_Task goal_. Write each line exactly as it stands, from the line containing "with its mnemonic. -/" through the end of the data.

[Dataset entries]

========================

-- ==== Sys2Proof/Certificates/Slice0/Obligations.lean ====
section
/-! DEFINITION. The statements for the provers, from the spec's numbered rules. `Ready`, `Legal`, `Frame`, `DataDest`,
`MaskDest` and `State.Wf` are Sys2Proof/Safety.lean's. -/

open Sys2Proof Sys2Proof.Machine

namespace Sys2Proof.Statements

/-- The `funct6` values of R70 (OPIVV, OPIVI, OPIVX). -/
def integerFunct6 : List Nat :=
  [0b000000, 0b000010, 0b000011, 0b000100, 0b000101, 0b000110, 0b000111, 0b001001, 0b001010, 0b001011, 0b010000, 0b010001, 0b010010, 0b010011,
   0b010111, 0b011000, 0b011001, 0b011010, 0b011011, 0b011100, 0b011101, 0b011110, 0b011111,
   0b100101, 0b101000, 0b101001, 0b101100, 0b101101]

/-- The `funct6` values of R71 (OPMVV, OPMVX). -/
def multiplyFunct6 : List Nat :=
  [0b010010, 0b100000, 0b100001, 0b100010, 0b100011, 0b100100, 0b100101, 0b100110, 0b100111,
   0b101001, 0b101011, 0b101101, 0b101111, 0b110000, 0b110001, 0b110010, 0b110011, 0b110100, 0b110101, 0b110110,
   0b110111, 0b111000, 0b111010, 0b111011, 0b111100, 0b111101, 0b111110, 0b111111]

/-- The `funct6` values of R70 without an immediate form (R87(d)): vsub, vminu, vmin, vmaxu, vmax, vsbc, vmsbc, vmsltu,
vmslt. -/
def noImmediateFunct6 : List Nat := [0b000010, 0b000100, 0b000101, 0b000110, 0b000111, 0b010010, 0b010011, 0b011010, 0b011011]

/-- The `funct6` values of R70 without a vector form (R87(d)): vrsub, vmsgtu, vmsgt. -/
def noVectorFunct6 : List Nat := [0b000011, 0b011110, 0b011111]

/-- The word is in one of the categories of R70. -/
def isOPIV (w : Word32) : Prop := funct3Of w = 0b000 ∨ funct3Of w = 0b011 ∨ funct3Of w = 0b100

/-- The destination's element width (R101); one bit for a mask. -/
def destEew (s : State) (i : Instr) : Nat :=
  match i.form.kind with
  | .mask => 1
  | .widen | .widenMac | .widenWide => 2 * s.sew
  | _ => s.sew

/-- Eight times the destination's `EMUL` (R101); one register for a mask. -/
def destEmul8 (s : State) (i : Instr) : Nat :=
  match i.form.kind with
  | .mask => 8
  | .widen | .widenMac | .widenWide => 2 * s.lmul8
  | _ => s.lmul8

/-- Eight times the `EMUL` of `vs2` (R101). -/
def sourceEmul8 (s : State) (i : Instr) : Nat :=
  match i.form.kind with
  | .widenWide | .narrow => 2 * s.lmul8
  | .ext k => s.lmul8 / k
  | _ => s.lmul8

end Sys2Proof.Statements

open Sys2Proof.Statements

/-- O1. Decoding the encoding of an instruction gives the instruction back. For every instruction with every operand at
every value its fields admit, well formed or not (R87(b), R87(f), R108 and R109 make some register choices fault
when executed, not when decoded), the word encode writes decodes to exactly that instruction, also when it is laid
out as bytes in memory order. -/
def Obligations.DecodeOfEncodeIsTheInstruction : Prop :=
  ∀ i : Instr, decodeWord (encode i) = .instr i ∧ decodeBytes (bytesOfWord (encode i)) = .instr i ∧
  decodeTableWord 32 (encode i).toNat = some i

/-- O2. Every word that decodes to an instruction is that instruction's encoding. For every 32-bit word: if it decodes
to an instruction, encoding that instruction gives the word, so no bit of a word is dropped and no two words decode
to one instruction. -/
def Obligations.EncodeOfDecodeIsTheWord : Prop :=
  ∀ (w : Word32) (i : Instr), decodeWord w = .instr i → encode i = w

/-- O3. A word decodes to an instruction exactly when it matches that instruction's row of the opcode table. R73: for
every word and every row of the 139-row table, if the word AND the row's mask is the row's match value, the word
decodes to an instruction with the row's mnemonic. Conversely a word that decodes to an instruction matches a row
with its mnemonic. -/
def Obligations.TableRowMatchesExactlyItsInstruction : Prop :=
  (∀ (w : Word32) (r : OpcodeRow), r ∈ opcodeTable → r.matchesWord w = true →
    ∃ i, decodeWord w = .instr i ∧ i.mnemonic = r.mnemonic) ∧
  (∀ (w : Word32) (i : Instr), decodeWord w = .instr i →
    ∃ r ∈ opcodeTable, r.mnemonic = i.mnemonic ∧ r.matchesWord w = true)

========================

_Result below_.
with its mnemonic. -/
def Obligations.TableRowMatchesExactlyItsInstruction : Prop :=
  (∀ (w : Word32) (r : OpcodeRow), r ∈ opcodeTable → r.matchesWord w = true →
    ∃ i, decodeWord w = .instr i ∧ i.mnemonic = r.mnemonic) ∧
  (∀ (w : Word32) (i : Instr), decodeWord w = .instr i →
    ∃ r ∈ opcodeTable, r.mnemonic = i.mnemonic ∧ r.matchesWord w = true)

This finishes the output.